**WHAT YOU SHOULD DO**
Every line in the data below that holds "input" should be found and copied.

+++ EXTRACTED MATERIAL

-- ==== Sys2Proof/Machine/Tables.lean ====
section
/-! DEFINITION. The well-formedness of TABLES (10_state.md R36) and the default table set STD
(93_implementation_defined.md G1). -/

namespace Sys2Proof

/-- A selection table of `len` entries over an input of `width` bits: every entry lies in 1..width (10_state.md
R36; 90_conflicts.md C1: nothing asks that every input position appear). -/
def selectionOk (len width : Nat) (T : List Nat) : Bool :=
  T.length == len && T.all (fun e => decide (1 ≤ e) && decide (e ≤ width))

/-- An S-box is 4 rows of 4 entries, each in 0..3 (10_state.md R36). -/
def sboxOk (B : List (List Nat)) : Bool :=
  B.length == 4 && B.all (fun row => row.length == 4 && row.all (fun e => decide (e ≤ 3)))

/-- `IP[IP_INV[i] - 1] = i + 1` for every zero-based position `i` in 0..7 (10_state.md R36). -/
def inversePair (ip ipInv : List Nat) : Bool :=
  (List.range 8).all (fun i => ip.getD (ipInv.getD i 0 - 1) 0 == i + 1)

/-- WF(TABLES), 10_state.md R36. That IP is a bijection follows from its range and `inversePair`. -/
def Tables.wf (t : Tables) : Bool :=
  selectionOk 5 10 t.pc1C && selectionOk 5 10 t.pc1D && selectionOk 8 10 t.pc2 &&
  selectionOk 8 8 t.ip && selectionOk 8 8 t.ipInv && selectionOk 8 4 t.ep && selectionOk 4 4 t.p4 &&
  sboxOk t.s1 && sboxOk t.s2 && inversePair t.ip t.ipInv

/-- STD. PRESUMED: the textbook tables, from general knowledge, no entry of them is in the source
(93_implementation_defined.md G1, 91_not_in_source.md N2; log 1). -/
def stdTables : Tables where
  pc1C := [3, 5, 2, 7, 4]
  pc1D := [10, 1, 9, 8, 6]
  pc2 := [6, 3, 7, 4, 8, 5, 10, 9]
  ip := [2, 6, 3, 1, 4, 8, 5, 7]
  ipInv := [4, 1, 3, 5, 7, 2, 8, 6]
  ep := [4, 1, 2, 3, 2, 3, 4, 1]
  p4 := [2, 4, 3, 1]
  s1 := [[1, 0, 3, 2], [3, 2, 1, 0], [0, 2, 1, 3], [3, 1, 3, 2]]
  s2 := [[0, 1, 2, 3], [2, 0, 1, 3], [3, 0, 1, 0], [2, 1, 0, 3]]

end Sys2Proof
end

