/-! ### What each command does

Where a commit leaves a value in the hidden latch, that it stays there, and that CBCD latches nothing, is the model's
reading (log 9). -/

/-- 43_block_cipher.md R123: ENC1 is accepted by an idle core, and its step commits `DOUT = E(DIN, KEY1)` and leaves
everything else. (Latch: log 9.) -/
def Obligations.Enc1StoresEncryption : Prop :=
  (∀ s : State, s.ready → exec .enc1 s = .next (s.startedWith .enc1 .exec)) ∧
  (∀ (s : State) (ph : Phase) (i j n : Nat), s.executing .enc1 ph i j n →
    exec .enc1 s = .next { s with
      regs := { s.regs with dout := cipherE s.tables s.regs.din s.regs.key1 }
      status := { s.status with busy := false, done := true }
      seq := .idle
      latch := .block (cipherE s.tables s.regs.din s.regs.key1) }) ∧
  cipherE stdTables 0xA5 0x282 = 0xCA

/-- 43_block_cipher.md R124: DEC1 is accepted by an idle core, and its step commits `DOUT = D(DIN, KEY1)` and leaves
everything else. (Latch: log 9.) -/
def Obligations.Dec1StoresDecryption : Prop :=
  (∀ s : State, s.ready → exec .dec1 s = .next (s.startedWith .dec1 .exec)) ∧
  (∀ (s : State) (ph : Phase) (i j n : Nat), s.executing .dec1 ph i j n →
    exec .dec1 s = .next { s with
      regs := { s.regs with dout := cipherD s.tables s.regs.din s.regs.key1 }
      status := { s.status with busy := false, done := true }
      seq := .idle
      latch := .block (cipherD s.tables s.regs.din s.regs.key1) }) ∧
  cipherD stdTables 0xCA 0x282 = 0xA5

/-- 44_double_cipher.md R133: ENC2 is accepted by an idle core, and its step commits `DOUT = E2(DIN, KEY1, KEY2)` and
leaves everything else. (Latch: log 9.) -/
def Obligations.Enc2StoresDoubleEncryption : Prop :=
  (∀ s : State, s.ready → exec .enc2 s = .next (s.startedWith .enc2 .exec)) ∧
  (∀ (s : State) (ph : Phase) (i j n : Nat), s.executing .enc2 ph i j n →
    exec .enc2 s = .next { s with
      regs := { s.regs with dout := cipherE2 s.tables s.regs.din s.regs.key1 s.regs.key2 }
      status := { s.status with busy := false, done := true }
      seq := .idle
      latch := .block (cipherE2 s.tables s.regs.din s.regs.key1 s.regs.key2) }) ∧
  cipherE stdTables 0x48 0x2E9 = 0b00000001#8 ∧ cipherE2 stdTables 0x48 0x2E9 0x1DA = 0x30

/-- 44_double_cipher.md R134: DEC2 is accepted by an idle core, and its step commits `DOUT = D2(DIN, KEY1, KEY2)` and
leaves everything else. (Latch: log 9.) -/
def Obligations.Dec2StoresDoubleDecryption : Prop :=
  (∀ s : State, s.ready → exec .dec2 s = .next (s.startedWith .dec2 .exec)) ∧
  (∀ (s : State) (ph : Phase) (i j n : Nat), s.executing .dec2 ph i j n →
    exec .dec2 s = .next { s with
      regs := { s.regs with dout := cipherD2 s.tables s.regs.din s.regs.key1 s.regs.key2 }
      status := { s.status with busy := false, done := true }
      seq := .idle
      latch := .block (cipherD2 s.tables s.regs.din s.regs.key1 s.regs.key2) }) ∧
  cipherD stdTables 0x30 0x1DA = 0b00000001#8 ∧ cipherD2 stdTables 0x30 0x2E9 0x1DA = 0x48

/-- 41_key_schedule.md R104: KSCHED 1 and KSCHED 2 are accepted by an idle core, and their step commits
`RKEY = KS(KEY1, s)` and leaves everything else; and the rule's example under STD. (Latch: log 9.) -/
def Obligations.KschedStoresRoundKey : Prop :=
  (∀ (s : State) (sel : BitVec 2), sel = 1#2 ∨ sel = 2#2 → s.ready →
    exec (.ksched sel) s = .next (s.startedWith (.ksched sel) .exec)) ∧
  (∀ (s : State) (sel : BitVec 2) (q : Selector) (ph : Phase) (i j n : Nat),
    (sel = 1#2 ∧ q = .one) ∨ (sel = 2#2 ∧ q = .two) → s.executing (.ksched sel) ph i j n →
    exec (.ksched sel) s = .next { s with
      regs := { s.regs with rkey := keySchedule s.tables s.regs.key1 q }
      status := { s.status with busy := false, done := true }
      seq := .idle
      latch := .roundKey (keySchedule s.tables s.regs.key1 q) }) ∧
  keySchedule stdTables 0x282 .two = 0x43

/-- 60_exceptions.md R183: KSCHED with SEL 0 or 3 is rejected with BAD_SELECTOR and has no other effect; in
particular RKEY is unchanged. -/
def Obligations.KschedRejectsOtherSelectors : Prop :=
  ∀ (s : State) (sel : BitVec 2), sel = 0#2 ∨ sel = 3#2 → s.ready →
    exec (.ksched sel) s = .next (s.rejectedWith .badSelector)

/-- 45_key_recovery.md R143, R144, R152: MITM is accepted by an idle core; each step of FILL_F writes
`FWD[k] = E(p1, bv_10(k))` and each step of FILL_B `BWD[k] = D(c1, bv_10(k))`, every other block staying as it was; at
1024 the next phase starts (what the counters hold then: log 8). -/
def Obligations.MitmFillsForwardAndBackward : Prop :=
  (∀ s : State, s.ready → exec .mitm s = .next (s.startedWith .mitm .fillF)) ∧
  (∀ (s : State) (k j n : Nat), s.executing .mitm .fillF k j n → k < 1024 →
    ∃ t, exec .mitm s = .next t ∧
      t.blockAt .fwd k = cipherE s.tables s.regs.p.r1 (keyOf k) ∧
      SameBlocksBut (some (.fwd, k)) s t ∧
      t = { s with
        fwd := t.fwd
        seq := if k = 1023 then .run .mitm .fillB 1024 0 n else .run .mitm .fillF (k + 1) j n }) ∧
  (∀ (s : State) (i k n : Nat), s.executing .mitm .fillB i k n → k < 1024 →
    ∃ t, exec .mitm s = .next t ∧
      t.blockAt .bwd k = cipherD s.tables s.regs.c.r1 (keyOf k) ∧
      SameBlocksBut (some (.bwd, k)) s t ∧
      t = { s with
        bwd := t.bwd
        seq := if k = 1023 then .run .mitm .scan 0 0 n else .run .mitm .fillB i (k + 1) n })

/-- 45_key_recovery.md R148, R152: one step of MITM's SCAN. A pair whose forward and backward values meet and that
re-encrypts the four auxiliary plaintexts is committed with FOUND = 1; any other pair moves the scan on, in the order
of R147; after the last pair 0, 0 and FOUND = 0 are committed, with ERR and ERRCODE as they were (60_exceptions.md
R188). (Latch: log 9.) -/
def Obligations.MitmScansInLexOrder : Prop :=
  ∀ (s : State) (i j n : Nat), s.executing .mitm .scan i j n → i < 1024 → j < 1024 →
    let hit := s.blockAt .fwd i = s.blockAt .bwd j ∧
      cipherE2 s.tables s.regs.p.r2 (keyOf i) (keyOf j) = s.regs.c.r2 ∧
      cipherE2 s.tables s.regs.p.r3 (keyOf i) (keyOf j) = s.regs.c.r3 ∧
      cipherE2 s.tables s.regs.p.r4 (keyOf i) (keyOf j) = s.regs.c.r4 ∧
      cipherE2 s.tables s.regs.p.r5 (keyOf i) (keyOf j) = s.regs.c.r5
    (hit → exec .mitm s = .next { s with
      regs := { s.regs with fk1 := keyOf i, fk2 := keyOf j }
      status := { s.status with busy := false, done := true, found := true }
      seq := .idle
      latch := .keyPair (some (keyOf i, keyOf j)) }) ∧
    (¬hit → j < 1023 → exec .mitm s = .next { s with seq := .run .mitm .scan i (j + 1) n }) ∧
    (¬hit → j = 1023 → i < 1023 → exec .mitm s = .next { s with seq := .run .mitm .scan (i + 1) 0 n }) ∧
    (¬hit → j = 1023 → i = 1023 → exec .mitm s = .next { s with
      regs := { s.regs with fk1 := 0, fk2 := 0 }
      status := { s.status with busy := false, done := true, found := false }
      seq := .idle
      latch := .keyPair none })

/-- 45_key_recovery.md R150, R152: BRUTE is accepted by an idle core; one step of its SCAN tests the pair against all
five known pairs, and commits or moves on as MITM's does. (Latch: log 9.) -/
def Obligations.BruteScansInLexOrder : Prop :=
  (∀ s : State, s.ready → exec .brute s = .next (s.startedWith .brute .scan)) ∧
  (∀ (s : State) (i j n : Nat), s.executing .brute .scan i j n → i < 1024 → j < 1024 →
    let hit := cipherE2 s.tables s.regs.p.r1 (keyOf i) (keyOf j) = s.regs.c.r1 ∧
      cipherE2 s.tables s.regs.p.r2 (keyOf i) (keyOf j) = s.regs.c.r2 ∧
      cipherE2 s.tables s.regs.p.r3 (keyOf i) (keyOf j) = s.regs.c.r3 ∧
      cipherE2 s.tables s.regs.p.r4 (keyOf i) (keyOf j) = s.regs.c.r4 ∧
      cipherE2 s.tables s.regs.p.r5 (keyOf i) (keyOf j) = s.regs.c.r5
    (hit → exec .brute s = .next { s with
      regs := { s.regs with fk1 := keyOf i, fk2 := keyOf j }
      status := { s.status with busy := false, done := true, found := true }
      seq := .idle
      latch := .keyPair (some (keyOf i, keyOf j)) }) ∧
    (¬hit → j < 1023 → exec .brute s = .next { s with seq := .run .brute .scan i (j + 1) n }) ∧
    (¬hit → j = 1023 → i < 1023 → exec .brute s = .next { s with seq := .run .brute .scan (i + 1) 0 n }) ∧
    (¬hit → j = 1023 → i = 1023 → exec .brute s = .next { s with
      regs := { s.regs with fk1 := 0, fk2 := 0 }
      status := { s.status with busy := false, done := true, found := false }
      seq := .idle
      latch := .keyPair none }))

/-- 46_cbc.md R162, 10_state.md R39: one step of CBCD stores `D2(CTBUF[n]) ^ CHAIN` at PTBUF[n], leaves every other block
of every memory, and carries the ciphertext block over in CHAIN; the step of the last block commits. (Latch: log 9.) -/
def Obligations.CbcdDecryptsOneBlock : Prop :=
  ∀ (s : State) (i j n : Nat), s.executing .cbcd .blocks i j n → n < s.regs.ctlen.toNat / 8 →
    ∃ t, exec .cbcd s = .next t ∧
      t.blockAt .ptbuf n =
        cipherD2 s.tables (s.blockAt .ctbuf n) s.regs.key1 s.regs.key2 ^^^ s.chain ∧
      SameBlocksBut (some (.ptbuf, n)) s t ∧
      (n + 1 < s.regs.ctlen.toNat / 8 →
        t = { s with ptbuf := t.ptbuf, chain := s.blockAt .ctbuf n, seq := .run .cbcd .blocks i j (n + 1) }) ∧
      (n + 1 = s.regs.ctlen.toNat / 8 →
        t = { s with
          ptbuf := t.ptbuf
          chain := s.blockAt .ctbuf n
          latch := .nothing
          seq := .idle
          status := { s.status with busy := false, done := true } })

/-- 46_cbc.md R161, 60_exceptions.md R185: the length check of CBCD at acceptance, BAD_LENGTH first; a rejected CBCD
leaves everything but STATUS and ERRCODE; a length that passes is accepted, with `prev = IV` in CHAIN; an empty stream
(CTLEN below 8) commits in one step and writes no block (that it takes one step: log 7). -/
def Obligations.CbcdLengthCheck : Prop :=
  (∀ s : State, s.ready →
    (s.regs.ctlen.toNat % 8 ≠ 0 → exec .cbcd s = .next (s.rejectedWith .badLength)) ∧
    (s.regs.ctlen.toNat % 8 = 0 → 8 * 256 < s.regs.ctlen.toNat →
      exec .cbcd s = .next (s.rejectedWith .lengthRange)) ∧
    (s.regs.ctlen.toNat % 8 = 0 → s.regs.ctlen.toNat ≤ 8 * 256 →
      exec .cbcd s = .next { s.startedWith .cbcd .blocks with chain := s.regs.iv, ptOld := s.ptbuf })) ∧
  (∀ (s : State) (i j n : Nat), s.executing .cbcd .blocks i j n → s.regs.ctlen.toNat / 8 = 0 →
    exec .cbcd s = .next { s with
      latch := .nothing
      seq := .idle
      status := { s.status with busy := false, done := true } })

/-- 47_control.md R170: NOP, the word 0x00, changes nothing on an idle core and on a halted one; while BUSY = 1 its
write sets OVR like any other. -/
def Obligations.NopChangesNothing : Prop :=
  encode .nop = 0x00#8 ∧ ∀ s : State,
    (s.status.fault = true → exec .nop s = .next s) ∧
    (s.status.fault = false → s.status.busy = true →
      exec .nop s = .next { s with status := { s.status with ovr := true } }) ∧
    (s.status.fault = false → s.status.busy = false → exec .nop s = .next s)

/-- 47_control.md R171: CLR clears DONE, FOUND, ERR, OVR and ERRCODE at once and nothing else; while BUSY = 1 it is
ignored and sets OVR, while FAULT = 1 it is ignored. -/
def Obligations.ClrClearsFlags : Prop :=
  ∀ s : State,
    (s.status.fault = true → exec .clr s = .next s) ∧
    (s.status.fault = false → s.status.busy = true →
      exec .clr s = .next { s with status := { s.status with ovr := true } }) ∧
    (s.status.fault = false → s.status.busy = false →
      exec .clr s = .next { s with
        status := { s.status with done := false, found := false, err := false, ovr := false }
        errcode := .none })

/-! ### Errors and priority -/

/-- 60_exceptions.md R182, 30_encoding.md R73: a write to CMD whose low 8 bits are a reserved word is rejected with
ILLEGAL_CMD and does nothing else. -/
def Obligations.ReservedWordRaisesIllegalCmd : Prop :=
  ∀ (s : State) (v : HostWord), s.ready →
    (v.extractLsb' 6 2 ≠ 0#2 ∨ 10 ≤ (v.extractLsb' 0 4).toNat ∨
      (v.extractLsb' 0 4 ≠ 5#4 ∧ v.extractLsb' 4 2 ≠ 0#2)) →
    hostWrite 0x000 v s = .next (s.rejectedWith .illegalCmd)

/-- 60_exceptions.md R190: the priority of the conditions at a CMD write, in its order. -/
def Obligations.CommandWritePriority : Prop :=
  ∀ (s : State) (v : HostWord), (s.status.busy = false → s.seq = .idle) →
    let c : CmdWord := v.setWidth 8
    let reserved := c.extractLsb' 6 2 ≠ 0#2 ∨ 10 ≤ (c.extractLsb' 0 4).toNat ∨
      (c.extractLsb' 0 4 ≠ 5#4 ∧ c.extractLsb' 4 2 ≠ 0#2)
    (s.status.fault = true → hostWrite 0x000 v s = .next s) ∧
    (s.status.fault = false → s.status.busy = true →
      hostWrite 0x000 v s = .next { s with status := { s.status with ovr := true } }) ∧
    (s.status.fault = false → s.status.busy = false →
      (c = 0x00 → hostWrite 0x000 v s = .next s) ∧
      (c = 0x09 → hostWrite 0x000 v s = .next { s with
        status := { s.status with done := false, found := false, err := false, ovr := false }
        errcode := .none }) ∧
      (reserved → hostWrite 0x000 v s = .next (s.rejectedWith .illegalCmd)) ∧
      (c = 0x05 ∨ c = 0x35 → hostWrite 0x000 v s = .next (s.rejectedWith .badSelector)) ∧
      (c = 0x08 → s.regs.ctlen.toNat % 8 ≠ 0 →
        hostWrite 0x000 v s = .next (s.rejectedWith .badLength)) ∧
      (c = 0x08 → s.regs.ctlen.toNat % 8 = 0 → 2048 < s.regs.ctlen.toNat →
        hostWrite 0x000 v s = .next (s.rejectedWith .lengthRange)) ∧
      (¬reserved → c ≠ 0x00 → c ≠ 0x09 → c ≠ 0x05 → c ≠ 0x35 →
        (c = 0x08 → s.regs.ctlen.toNat % 8 = 0 ∧ s.regs.ctlen.toNat ≤ 2048) →
        ∃ t, hostWrite 0x000 v s = .next t ∧ t.status.busy = true ∧ t.status.err = false ∧ t.errcode = .none))

/-- 60_exceptions.md R184: an error is raised in no step but the host's write of a command to a core that is neither
busy nor halted, and that step changes nothing but DONE, FOUND, ERR and ERRCODE (beside the script and schedule, which
every step may use up). The premise that BUSY mirrors SEQ is part of `Inv`. -/
def Obligations.ErrorOnlyAtAcceptance : Prop :=
  ∀ s t : State, s.status.busy = s.seq.running → step s = .next t → s.status.err = false →
    t.status.err = true →
    (∃ v, nextWrite s = some (0x000, v)) ∧ s.status.busy = false ∧ s.status.fault = false ∧
    t.errcode ≠ .none ∧
    t = { s with
      status := { s.status with done := true, found := false, err := true }
      errcode := t.errcode
      script := t.script
      schedule := t.schedule }
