-- ==== Sys2Proof/Laws/Cipher.lean ====
section
/-! SUPPORT. The laws of bit vectors that proofs about the cipher rest on (00_scope.md R8,
40_bitvector_permutation.md R90, R92). -/

namespace Sys2Proof.Machine

theorem vecOf_getMsbD (m : Nat) (f : Nat → Bool) (i : Nat) :
    (vecOf m f).getMsbD i = (decide (i < m) && f i) := by
  induction m with
  | zero => simp [vecOf]
  | succ m ih =>
    simp only [vecOf, BitVec.getMsbD_concat, ih]
    rcases Nat.lt_trichotomy i m with h | rfl | h
    · simp [h, Nat.lt_succ_of_lt h]
    · simp
    · simp [Nat.not_lt.2 (Nat.le_of_lt h), show ¬i < m + 1 by omega, show i ≠ m by omega]

/-- The bits of a vector given by a function. -/
theorem bit_vecOf (m : Nat) (f : Nat → Bool) (i : Nat) : bit (vecOf m f) i = (decide (i < m) && f i) :=
  vecOf_getMsbD m f i

/-- Two vectors of one length are equal when every bit is (40_bitvector_permutation.md R91). -/
theorem eq_of_bit_eq {w : Nat} {a b : BitVec w} (h : ∀ i, i < w → bit a i = bit b i) : a = b :=
  BitVec.eq_of_getMsbD_eq h

@[simp] theorem bit_xor {w : Nat} (a b : BitVec w) (i : Nat) : bit (a ^^^ b) i = (bit a i ^^ bit b i) := by
  simp [bit]

/-- The halves of a block put together from two halves (40_bitvector_permutation.md R90). -/
theorem slice_append (a b : Half) : slice (a ++ b : Block) 0 4 = a ∧ slice (a ++ b : Block) 4 4 = b := by
  revert a b
  decide +kernel

/-- A block is its left half before its right half (40_bitvector_permutation.md R90). -/
theorem append_slices (v : Block) : (slice v 0 4 ++ slice v 4 4 : Block) = v := by
  revert v
  decide +kernel

/-- `a ^ (a ^ b) = b` (40_bitvector_permutation.md R92). -/
theorem xor_xor_cancel {w : Nat} (a b : BitVec w) : a ^^^ (a ^^^ b) = b := by
  rw [← BitVec.xor_assoc, BitVec.xor_self, BitVec.zero_xor]

end Sys2Proof.Machine
end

++++++

**YOUR SOLUTION**
/-- A selection table of `len` entries over an input of `width` bits: every entry lies in 1..width (10_state.md
R36; 90_conflicts.md C1: nothing asks that every input position appear). -/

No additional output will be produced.